-- ==== Sys2Proof/Machine/Facet.lean ====
section
/-! DEFINITION. Meanings of the Facet engines' commands (R149 to R166). -/

namespace Sys2Proof.Machine

open Sys2Proof

/-- Adds to the counters of a Facet engine, and of the vertex (R168, R452). -/
def cntFacet (s : State) (x : Vx) (ns : List Nat) : State :=
  cntBoth s (0x60010 + 0x800 * x.vert.inst) x.job.kennel x.job.plan x.vid ns

/-- What the ports publish at once, and what GATE ports hold back: a skip mark waits
behind the tiles that its port holds. -/
def facetSplit (seq : Nat) (gate : List GateTile) (outs : List (Nat × FOut)) :
    List (Nat × OItem) × List GateTile :=
  outs.foldl (fun (now, held) (p, o) =>
    match o with
    | .tile b => (now ++ [(p, .tile b)], held)
    | .skip =>
      if gate.any (·.port == p) then (now, held ++ [{ port := p, item := .skip (skipSeq seq) }])
      else (now ++ [(p, .skip (skipSeq seq))], held)
    | .held b => (now, held ++ [{ port := p, item := .tile b }])) ([], [])

/-- The rows of a GATE tile reach the timing unit (R165). -/
def gateExpect (s : State) (k : Nat) (t : PTile) : State :=
  match sysValues t 0xFF01, sysValues t 0xFF02, sysValues t 0xFF03 with
  | .ok es, .ok ns, .ok os => ((es.zip ns).zip os).foldl (fun s q =>
      expectEvent s k q.1.1 q.1.2 q.2) s
  | _, _, _ => s

/-- A Facet engine has worked a tile. -/
def facetDone (s : State) (x : Vx) (fe : Fin 32) (t : PTile) (r : FacetResult) : State :=
  let cfg := x.vert.cfg
  let st := facetOf x.st
  let (now, held) := facetSplit t.seq st.gate r.outs
  let tiles := (held.filter (fun g => gateHolds g.port g)).length
  let skips := r.outs.countP (fun o => match o.2 with | .skip => true | _ => false)
  let s := cntFacet (noteDicts s x t) x
    [1, t.rows, countPasses 0 0 (facetPreds cfg), r.dictPass, r.fallback,
     if facetTev cfg then t.rows else 0, skips, tiles]
  let s := setEng s x (.facet { pre := r.pre, gate := st.gate ++ held })
  let s := modPlan s x.job.kennel x.job.plan (fun p => { p with
    bitmaps := tset p.bitmaps x.vid r.bitmaps })
  let s := if tiles = 0 then s else gateExpect s x.job.kennel t
  engineFree (putOut s x now) (.fe fe)

/-- FACET_TILE (R149 to R165). -/
def execFacetTile (fe : Fin 32) (s : State) : Result :=
  attempt (fun s =>
    match servedIdle s (.fe fe) with
    | none => none
    | some x =>
      if x.vert.kind ≠ kFacet ∨ gateFull x then none
      else
        let st := facetOf x.st
        match headSkip x 0, headTile x 0 with
        | some q, _ =>
          let outs := (List.range x.vert.nout).map (fun p => (p, FOut.skip))
          let (now, held) := facetSplit q st.gate outs
          let s := setEng (popIn s x 0) x (.facet { st with gate := st.gate ++ held })
          some (engineFree (putOut s x now) (.fe fe))
        | none, some b =>
          let s' := popIn s x 0
          match readTile s x b with
          | .error e => some (finishFail s' x (.fe fe) e)
          | .ok t =>
            match facetRun x.vert.cfg x.vert.body (planConst x.plan) x.vert.nout
                (inDet s x.job.kennel) st.pre (tget x.plan.bitmaps x.vid []) x.j t with
            | .error e => some (finishFail s' x (.fe fe) e)
            | .ok r => some (facetDone s' x fe t r)
        | none, none => none) s

/-- The verdict of each row of a held tile: accepted and late; `none` while one is
still to come. -/
def gateVerdicts (s : State) (k : Nat) (t : PTile) : Option (List (Bool × Bool)) :=
  match sysValues t 0xFF01, sysValues t 0xFF02 with
  | .ok es, .ok ns => (es.zip ns).mapM (fun q =>
      (evIssued s k q.1 q.2).map (fun i => (i.accept, i.late)))
  | _, _ => none

/-- Skip marks that no held tile of the port stands before any more. -/
def gateSkips (port : Nat) : List GateTile → List (Nat × OItem) × List GateTile
  | [] => ([], [])
  | g :: r =>
    if g.port ≠ port then let (a, b) := gateSkips port r; (a, g :: b)
    else
      match g.item with
      | .skip q => let (a, b) := gateSkips port r; ((port, .skip q) :: a, b)
      | .tile _ => ([], g :: r)

/-- GATE_RELEASE (R165): the oldest tile of a port, once every verdict of it stands. -/
def execGateRelease (v : VertexRef) (port : Fin 8) (s : State) : Result :=
  attempt (fun s =>
    match vx? s v with
    | none => none
    | some x =>
      if !vxLive x || x.vert.kind ≠ kFacet then none
      else
        let st := facetOf x.st
        match st.gate.find? (gateHolds port.val) with
        | some { port := _, item := .tile b } =>
          match readTile s x b with
          | .error e => some (failVx s x e)
          | .ok t =>
            match gateVerdicts s x.job.kennel t with
            | none => none
            | some vs =>
              match gateEmit t (fun i => (vs[i]?).getD (false, false)) with
              | .error e => some (failVx s x e)
              | .ok o =>
                let item : OItem := match o with
                  | .tile b => .tile b
                  | _ => .skip (skipSeq t.seq)
                let (skips, rest) := gateSkips port.val (eraseFirst (gateHolds port.val) st.gate)
                let s := setEng s x (.facet { st with gate := rest })
                some (modVert s x.j x.vid (fun w => { w with
                  outq := w.outq ++ ((port.val, item) :: skips) }))
        | _ => none) s

end Sys2Proof.Machine
end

------------------------------

◆ YOUR INSTRUCTIONS
Ending with the line containing "def cntFacet (s", please print exactly the lines of the material above from its first line onward, and nothing else.

◆ RESULT FOR THIS EXERCISE
-- ==== Sys2Proof/Machine/Facet.lean ====
section
/-! DEFINITION. Meanings of the Facet engines' commands (R149 to R166). -/

namespace Sys2Proof.Machine

open Sys2Proof

/-- Adds to the counters of a Facet engine, and of the vertex (R168, R452). -/
def cntFacet (s : State) (x : Vx) (ns : List Nat) : State :=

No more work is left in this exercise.